This is a question I recently got on an exam:
Find whether $\displaystyle \mathcal I=\int_0^1\frac{\sin^3(1/x)\cos(1/x)}{x^{3/2}+x^2\ln(1+1/x)}dx$ converges or diverges.
So I substituted $u=1/x$ to get $$\mathcal I=\int_1^\infty\frac{\sin^3 u\cos u}{\sqrt u+\ln(1+u)}du.$$
Now, take $f(x)=\sin^3x\cos x$ and $g(x)=\dfrac{1}{\sqrt x+\ln(1+x)}$ so that $\bigg|\displaystyle\int_1^b f(x)dx\bigg|$ exists and is uniformly bounded by $2$ $\forall b>1$, and $g(x)$ is non-negative monotone and bounded on $[1,\infty)$ and $\displaystyle \lim_{x\to \infty}g(x)=0$.
Thus, by Dirichlet's test for improper integrals, $\mathcal I$ should converge.
However, when I plugged the integral into Wolfram Alpha, it repeatedly exceeded its standard computation time. Also, when I input it into integral-calculator, it wasn't able to calculate it, and when I selected "integrate numerically only", it showed that "cannot compute because integral may be divergent". However, desmos shows that it is $0$. Thus I am confused. If $\mathcal I$ converges, then shouldn't the softwares be easily able to compute its value?
So is there any other method (comparison test, limit ratio test, $\mu$-test etc.) to confirm the convergence/divergence if this integral?
Best Answer
Your proof of convergence is correct. Note that the Dirichlet's test gives you also upper and lower bounds: by integrating by parts we have that $$I=\int_1^\infty\frac{\sin^3 (u)\cos (u)}{\sqrt u+\ln(1+u)}du=-\frac{\sin^4(1)}{4(1+\ln(2))}+ \frac{1}{4}\int_1^\infty\frac{\sin^4(u)\Big(\frac{1}{2\sqrt{u}}+\frac{1}{1+u}\Big)}{(\sqrt u+\ln(1+u))^2}du.$$ Therefore $$-\frac{\sin^4(1)}{4(1+\ln(2))}<I<-\frac{\sin^4(1)}{4(1+\ln(2))}+\frac{1}{4}\int_1^\infty\frac{\frac{1}{2\sqrt{u}}+\frac{1}{1+u}}{(\sqrt u+\ln(1+u))^2}du=\frac{1-\sin^4(1)}{4(1+\ln(2))}$$ that is $I\in (-0.0740289,0.07362502)$.

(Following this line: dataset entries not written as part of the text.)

-- ==== Sys2Proof/Tests/Slice0.lean ====
section
/-! SUPPORT. Tests. Expected values are those of spec/95_test_vectors.md (V1 to V16, P1 to P5), and words written out
from the format of R58. After them, for each statement of the certificates that has hypotheses, a witness that they can be
met together. -/

namespace Sys2Proof.Tests

open Sys2Proof.Machine

/- One theorem after the other: the kernel evaluations below would otherwise wait in a thread each. -/
set_option Elab.async false

/-! ## Helpers -/

/-- ARG0, ARG1, ... hold the given values and the other ARGs no value. -/
def withArgs (vs : List Word) (s : State) : State :=
  { s with args := Vector.ofFn (fun i => vs.getD i.val 0), argsHeld := Vector.ofFn (fun i => decide (i.val < vs.length)) }

def withMem (a : Nat) (bs : List Byte) (s : State) : State := { s with mem := memPut s.mem a bs }

def bytesOf (ns : List Nat) : List Byte := ns.map (BitVec.ofNat 8)

/-- The outcome is a next state with the property. -/
def nextIs (o : Out) (p : State → Bool) : Bool :=
  match o with
  | .next t => p t
  | _       => false

theorem of_nextIs {o : Out} {p : State → Bool} (h : nextIs o p = true) : ∃ t, o = .next t ∧ p t = true := by
  cases o with
  | next t => exact ⟨t, rfl, h⟩
  | fault f => cases h
  | refused r => cases h

/-- The outcome is that refusal. -/
def refusedAs (o : Out) (r : Refusal) : Bool :=
  match o with
  | .refused q => q == r
  | _          => false

/-- A session in progress with key0 and nonce0, as INIT with no AAD leaves it (R99, R101). -/
def inSession (b : Backend) (d : Dir) (ctr : Word) : State :=
  { State.reset with
    session := .aadDone, backend := b, lock := true, ch0Owned := b == .dma, ch1Owned := b == .dma, dir := d, ctr := ctr,
    polyR := 0x08bd8650056a5d40003df1a00de0b876, polyS := 0xc70d778bccef36a81aed8da0b819d2bd, ctxHeld := true }

/-- The operands of UPDATE_EXCL and UPDATE_INCL in the layout of the test vectors. -/
def updateArgs (len : Word) (s : State) : State := withArgs [0x1000, 0x2000, len, 0x3000] s

/-- The operands of INIT with key0, nonce0 and no AAD. -/
def initOps (ctr : Word) (s : State) : State := withArgs [0x100, 0, 0, 0, 0, 0, ctr] s

/-- UPDATE_EXCL of one block is in flight (V14). -/
def jobState (raced : Bool) : State :=
  { updateArgs 64 (inSession .dma .encrypt 1) with
    job := some { cmd := .updateExcl { inPtr := 0x1000, outPtr := 0x2000, len := 64 }, raced := raced } }

/-- STATE = FAULTED as V14 leaves it, with every ARG written. -/
def faultedState : State :=
  { withArgs (List.replicate 16 1) State.reset with
    session := .faulted, err := .hardwareFault, errlog := 0xA0, backend := .dma, lock := true, ch0Owned := true,
    ch1Owned := true, tagAny := true, anyMem := List.range' 0x2000 64 }

def sunscreen : List Byte :=
  bytesOf (("Ladies and Gentlemen of the class of '99: If I could offer you only one tip for the future, " ++
    "sunscreen would be it.").toList.map Char.toNat)

/-- The ciphertext of V6. -/
def sunscreenCiphertext : List Byte :=
  bytesOf
   [0xd3, 0x1a, 0x8d, 0x34, 0x64, 0x8e, 0x60, 0xdb, 0x7b, 0x86, 0xaf, 0xbc, 0x53, 0xef, 0x7e, 0xc2, 0xa4, 0xad, 0xed,
    0x51, 0x29, 0x6e, 0x08, 0xfe, 0xa9, 0xe2, 0xb5, 0xa7, 0x36, 0xee, 0x62, 0xd6, 0x3d, 0xbe, 0xa4, 0x5e, 0x8c, 0xa9,
    0x67, 0x12, 0x82, 0xfa, 0xfb, 0x69, 0xda, 0x92, 0x72, 0x8b, 0x1a, 0x71, 0xde, 0x0a, 0x9e, 0x06, 0x0b, 0x29, 0x05] ++
  bytesOf
   [0xd6, 0xa5, 0xb6, 0x7e, 0xcd, 0x3b, 0x36, 0x92, 0xdd, 0xbd, 0x7f, 0x2d, 0x77, 0x8b, 0x8c, 0x98, 0x03, 0xae, 0xe3,
    0x28, 0x09, 0x1b, 0x58, 0xfa, 0xb3, 0x24, 0xe4, 0xfa, 0xd6, 0x75, 0x94, 0x55, 0x85, 0x80, 0x8b, 0x48, 0x31, 0xd7,
    0xbc, 0x3f, 0xf4, 0xde, 0xf0, 0x8e, 0x4b, 0x7a, 0x9d, 0xe5, 0x76, 0xd2, 0x65, 0x86, 0xce, 0xc6, 0x4b, 0x61, 0x16]

/-- The key, the AAD and a payload of RFC 8439 §2.8.2 in the layout of the test vectors (V6). -/
def rfcMemory (payload : List Byte) : State :=
  withMem 0x100 (bytesOf (List.range' 0x80 32))
    (withMem 0x200 (bytesOf [0x50, 0x51, 0x52, 0x53, 0xc0, 0xc1, 0xc2, 0xc3, 0xc4, 0xc5, 0xc6, 0xc7])
      (withMem 0x1000 payload State.reset))

/-- The operands of an AEAD of V6 with the given output pointer. -/
def rfcArgs (out : Word) (s : State) : State :=
  withArgs [0x100, 7, 0x43424140, 0x47464544, 0x200, 12, 1, 0x1000, out, 114, 0x3000] s

/-- The operands of an AEAD with key0 and nonce0. -/
def aeadOps (alen ctr len : Word) (s : State) : State :=
  withArgs [0x100, 0, 0, 0, 0x200, alen, ctr, 0x1000, 0x2000, len, 0x3000] s

/-! ## Well-formedness smoke tests: each check refuses an ill-formed term -/

theorem test_opcKnown_refuses : [(0x00 : BitVec 8), 0x08, 0xFF].all
    (fun o => !(CmdWord.legal { rsv := 0, m := 0, opc := o }) && !(CmdWord.opcKnown { rsv := 0, m := 0, opc := o })) =
    true := by decide
theorem test_rsvZero_refuses : CmdWord.legal { rsv := 1, m := 0, opc := 1 } = false := by decide
theorem test_modeAllowed_refuses : [(0x03 : BitVec 8), 0x04, 0x06, 0x07].all
    (fun o => !(CmdWord.legal { rsv := 0, m := 1, opc := o })) = true := by decide
theorem test_legal_accepts : [(0x01 : BitVec 8), 0x02, 0x05].all
    (fun o => CmdWord.legal { rsv := 0, m := 1, opc := o } && CmdWord.legal { rsv := 0, m := 0, opc := o }) = true := by
  decide
theorem test_accessAligned_refuses :
    accessAligned 0x04 .w8 = false ∧ accessAligned 0x04 .w16 = false ∧ accessAligned 0x02 .w32 = false := by decide
theorem test_offsetMapped_refuses : offsetMapped 0x30 = false ∧ offsetMapped 0x3C = false ∧ offsetMapped 0x80 = false ∧
    offsetMapped 0x2C = true ∧ offsetMapped 0x40 = true ∧ offsetMapped 0x7C = true := by decide
theorem test_wellFormed_commands : Instr.setBackendCpu.WellFormed ∧ Instr.aeadDec.WellFormed := by
  unfold Instr.WellFormed; decide

/-! ## Decoding words written out from R58: bits 31:9 RSV, bit 8 M, bits 7:0 OPC (V15) -/

theorem test_decode_setBackend :
    decode 0b00000000000000000000000000000001 = .ok .setBackendCpu ∧
    decode 0b00000000000000000000000100000001 = .ok .setBackendDma := by decide
theorem test_decode_init :
    decode 0b00000000000000000000000000000010 = .ok .initEnc ∧
    decode 0b00000000000000000000000100000010 = .ok .initDec := by decide
theorem test_decode_updateExcl : decode 0b00000000000000000000000000000011 = .ok .updateExcl := by decide
theorem test_decode_updateIncl : decode 0b00000000000000000000000000000100 = .ok .updateIncl := by decide
theorem test_decode_aead :
    decode 0b00000000000000000000000000000101 = .ok .aeadEnc ∧
    decode 0b00000000000000000000000100000101 = .ok .aeadDec := by decide
theorem test_decode_release : decode 0b00000000000000000000000000000110 = .ok .release := by decide
theorem test_decode_genBlock : decode 0b00000000000000000000000000000111 = .ok .genBlock := by decide
theorem test_decode_illegal_opc : decode 0x00000000 = .illegal .opcode ∧ decode 0x00000008 = .illegal .opcode ∧
    decode 0x000000FF = .illegal .opcode := by decide
theorem test_decode_illegal_m : decode 0x00000103 = .illegal .modeBit ∧ decode 0x00000104 = .illegal .modeBit ∧
    decode 0x00000106 = .illegal .modeBit ∧ decode 0x00000107 = .illegal .modeBit := by decide
theorem test_decode_illegal_rsv : decode 0x00000201 = .illegal .reserved ∧ decode 0x80000002 = .illegal .reserved ∧
    decode 0xFFFFFFFF = .illegal .reserved := by decide
theorem test_decodeTableWord : decodeTableWord 32 0x105 = some .aeadDec ∧ decodeTableWord 32 0x103 = none ∧
    decodeTableWord 8 0x07 = some .genBlock := by decide

/-! ## The cipher and the accumulator -/

/-- V1 -/
theorem test_quarterRound :
    (let w := quarterRound (#v[0x11111111, 0x01020304, 0x9b8d6f43, 0x01234567, 0, 0, 0, 0, 0, 0, 0, 0, 0, 0, 0, 0]) 0 1 2 3
     [w[0], w[1], w[2], w[3]]) = [0xea2a92f4, 0xcb1cf8ce, 0x4581472e, 0x5881c4bb] := by decide +kernel
/-- V2 -/
theorem test_initialState :
    chachaInit (BitVec.ofNat 256 (leNat (bytesOf (List.range 32)))) 1 (nonceOf 0x09000000 0x4a000000 0) =
    #v[0x61707865, 0x3320646e, 0x79622d32, 0x6b206574, 0x03020100, 0x07060504, 0x0b0a0908, 0x0f0e0d0c, 0x13121110,
       0x17161514, 0x1b1a1918, 0x1f1e1d1c, 0x00000001, 0x09000000, 0x4a000000, 0x00000000] := by decide +kernel
/-- V5 -/
theorem test_polyKeygen : polyKeyR 0 0 = 0x08bd8650056a5d40003df1a00de0b876 ∧
    polyKeyS 0 0 = 0xc70d778bccef36a81aed8da0b819d2bd := by decide +kernel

A graph of the integral function $x\to \int_1^\infty\frac{\sin^3 (u)\cos (u)}{\sqrt u+\ln(1+u)}du$, via Desmos, shows a slow oscillating curve.
For a more precise numerical approximation, compute $$I_R=-\frac{\sin^4(1)}{4(1+\ln(2))}+\frac{1}{4}\int_1^R\frac{\sin^4(u)\Big(\frac{1}{2\sqrt{u}}+\frac{1}{1+u}\Big)}{(\sqrt u+\ln(1+u))^2}du$$ with $R=N\pi$ with $N$ positive integer, then the error can be estimated as $$0<I-I_R=\frac{1}{4}\int_{R}^{\infty}\sin^4(u)f(u)du= \frac{1}{4}\sum_{k=N}^{\infty}\int_{0}^{\pi}\sin^4(k\pi +u)f(k\pi +u)du\\ \leq \frac{1}{4}\sum_{k=N}^{\infty}f(k\pi)\int_{0}^{\pi}\sin^4(u) du =\frac{3\pi}{32}\sum_{k=N}^{\infty}f(k\pi) $$ where $f(u)=\frac{\frac{1}{2\sqrt{u}}+\frac{1}{1+u}}{(\sqrt u+\ln(1+u))^2}$ is decreasing and positive.
Using Maple, for $R=10000\pi$, I got that $I_R\approx -0.001744631$ with $I-I_R<0.000499744$, that is $I\in(-0.001744631,-0.001244887)$.